After a quick Sichuan style meal, we stopped at a shower shop. All over China, there are places dedicated to selling showers. We hadn’t had one since the first night in Maduo and after being wet, muddy and cold the high pressure showers were absolute heaven.
I put on my damp riding gear, but my muscles were glowing and warm after the shower so I didn’t mind so much. We had to get going after all.
Before long we were cold and wet again, and it started to get dark as we arrived in Xiewu, the last town before Shiqu. It was a no brainer for me. I didn’t want to be up and driving around in the cold mountains of northern Qinghai in the dark, miles from civilisation. Lulu wanted to move on, and I had to convince her that it was a bad idea. What a weird role reversal.
We stayed in a T*betan family’s lounge above their convenience store.

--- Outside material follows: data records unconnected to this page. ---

-- ==== Sys2Proof/Machine/Bits.lean ====
section
/-! DEFINITION. Bit fields, sign extension, saturation and byte order: the notation of R3, R76 and R429's number formats,
written once. -/

namespace Sys2Proof.Machine

open Sys2Proof

/-- The mask with ones in bits hi:lo (R3). -/
def maskOf (hi lo : Nat) : Word := BitVec.ofNat 48 ((2 ^ (hi + 1 - lo) - 1) * 2 ^ lo)

/-- Field hi:lo of a word as a number (R3). -/
def fld (w : Word) (hi lo : Nat) : Nat := w.toNat / 2 ^ lo % 2 ^ (hi + 1 - lo)

/-- Bit i of a word. -/
def bit (w : Word) (i : Nat) : Bool := w.getLsbD i

/-- The word with field hi:lo replaced by v, every other bit kept. -/
def putFld (w : Word) (hi lo v : Nat) : Word :=
  (w &&& ~~~ maskOf hi lo) ||| (BitVec.ofNat 48 (v * 2 ^ lo) &&& maskOf hi lo)

/-- The word with bit i set to b. -/
def putBit (w : Word) (i : Nat) (b : Bool) : Word := putFld w i i b.toNat

/-- A number as a field's place in a word. -/
def at_ (lo v : Nat) : Word := BitVec.ofNat 48 (v * 2 ^ lo)

/-- A Bool as a bit's place in a word. -/
def bitAt (i : Nat) (b : Bool) : Word := BitVec.ofNat 48 (b.toNat * 2 ^ i)

/-- An n-bit field read as a two's complement number. -/
def signed (n v : Nat) : Int := if v % 2 ^ n < 2 ^ (n - 1) then (v % 2 ^ n : Nat) else (v % 2 ^ n : Nat) - (2 ^ n : Nat)

/-- A number as an n-bit two's complement field. -/
def unsigned (n : Nat) (i : Int) : Nat := (i % (2 ^ n : Nat)).toNat

/-- A number held within two bounds. -/
def clampInt (lo hi i : Int) : Int := if i < lo then lo else if hi < i then hi else i

/-- Division rounding towards zero. -/
def tdivInt (a b : Int) : Int := Int.tdiv a b

/-- Byte b (0 to 5) of a word: byte 0 is bits 47:40 (R76). -/
def wordByte (w : Word) (b : Nat) : Byte := BitVec.ofNat 8 (w.toNat / 2 ^ (40 - 8 * b))

/-- The word whose bytes are the first six of a stream, zero where the stream ends (R76). -/
def wordOfBytes (bs : List Byte) : Word :=
  BitVec.ofNat 48 (((List.range 6).map fun i => (bs.getD i 0).toNat * 2 ^ (40 - 8 * i)).foldl (· + ·) 0)

/-- A stream cut into words, six bytes each, by fuel (R76). -/
def wordsOfBytes : Nat → List Byte → List Word
  | 0, _ => []
  | _, [] => []
  | n + 1, bs => wordOfBytes (bs.take 6) :: wordsOfBytes n (bs.drop 6)

/-- The bytes of a list of words, first word first (R76). -/
def bytesOfWords (ws : List Word) : List Byte := ws.flatMap fun w => (List.range 6).map (wordByte w)

/-- A big-endian number of n bytes. -/
def bytesBE : Nat → Nat → List Byte
  | 0, _ => []
  | n + 1, v => BitVec.ofNat 8 (v / 2 ^ (8 * n)) :: bytesBE n v

/-- The number that bytes spell, first byte highest. -/
def ofBytesBE (bs : List Byte) : Nat := bs.foldl (fun a b => a * 256 + b.toNat) 0

/-- The number that bytes spell, first byte lowest. -/
def ofBytesLE : List Byte → Nat
  | [] => 0
  | b :: bs => b.toNat + 256 * ofBytesLE bs

/-- A number of n bytes, lowest byte first. -/
def bytesLE : Nat → Nat → List Byte
  | 0, _ => []
  | n + 1, v => BitVec.ofNat 8 v :: bytesLE n (v / 256)

/-- A counter of w bits that stops at its top. -/
def satAdd (w a n : Nat) : Nat := min (2 ^ w - 1) (a + n)

/-- A counter of w bits that wraps. -/
def wrapAdd (w a n : Nat) : Nat := (a + n) % 2 ^ w

/-- Rounded-up division. -/
def ceilDiv (a b : Nat) : Nat := (a + b - 1) / b

end Sys2Proof.Machine
end

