-- ==== Sys2Proof/Machine/Crc.lean ====
section
/-! DEFINITION. Cyclic redundancy checks, bit by bit: most significant bit first, and the reflected form (R102, R298). -/

namespace Sys2Proof.Machine

open Sys2Proof

/-- One bit into a CRC of width w, most significant bit first. -/
def crcBit (w poly : Nat) (c : Nat) (b : Bool) : Nat :=
  let top := c.testBit (w - 1) != b
  let s := c * 2 % 2 ^ w
  if top then s ^^^ poly else s

/-- One byte into a CRC, most significant bit first. -/
def crcByte (w poly : Nat) (c : Nat) (x : Byte) : Nat :=
  [7, 6, 5, 4, 3, 2, 1, 0].foldl (fun c i => crcBit w poly c (x.getLsbD i)) c

/-- A CRC over bytes, most significant bit first. -/
def crcMsb (w poly init : Nat) (bs : List Byte) : Nat := bs.foldl (crcByte w poly) init

/-- One bit into a reflected CRC, whose polynomial is given reversed. -/
def crcBitLsb (poly : Nat) (c : Nat) (b : Bool) : Nat :=
  let low := c.testBit 0 != b
  if low then (c / 2) ^^^ poly else c / 2

/-- One byte into a reflected CRC, least significant bit first. -/
def crcByteLsb (poly : Nat) (c : Nat) (x : Byte) : Nat :=
  [0, 1, 2, 3, 4, 5, 6, 7].foldl (fun c i => crcBitLsb poly c (x.getLsbD i)) c

/-- A reflected CRC over bytes. -/
def crcLsb (poly init : Nat) (bs : List Byte) : Nat := bs.foldl (crcByteLsb poly) init

/-- The CRC-16 of the drive links (R298). -/
def crc16 (bs : List Byte) : Nat := crcMsb 16 0x1021 0xFFFF bs

end Sys2Proof.Machine
end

The place was warm and homely and they were very nice, generous people and gave us free milk tea when we asked to buy some.
There were three beds and we were sharing the lounge with a Chinese truckie who was also paying, which we hadn’t expected and he kept us up for a while after we went to bed and turned the lights off, talking loudly into his phone in the other bed right next to my head. It wasn’t new, we had experienced this before, but it was more than a little irritating as I tried to drift off to sleep.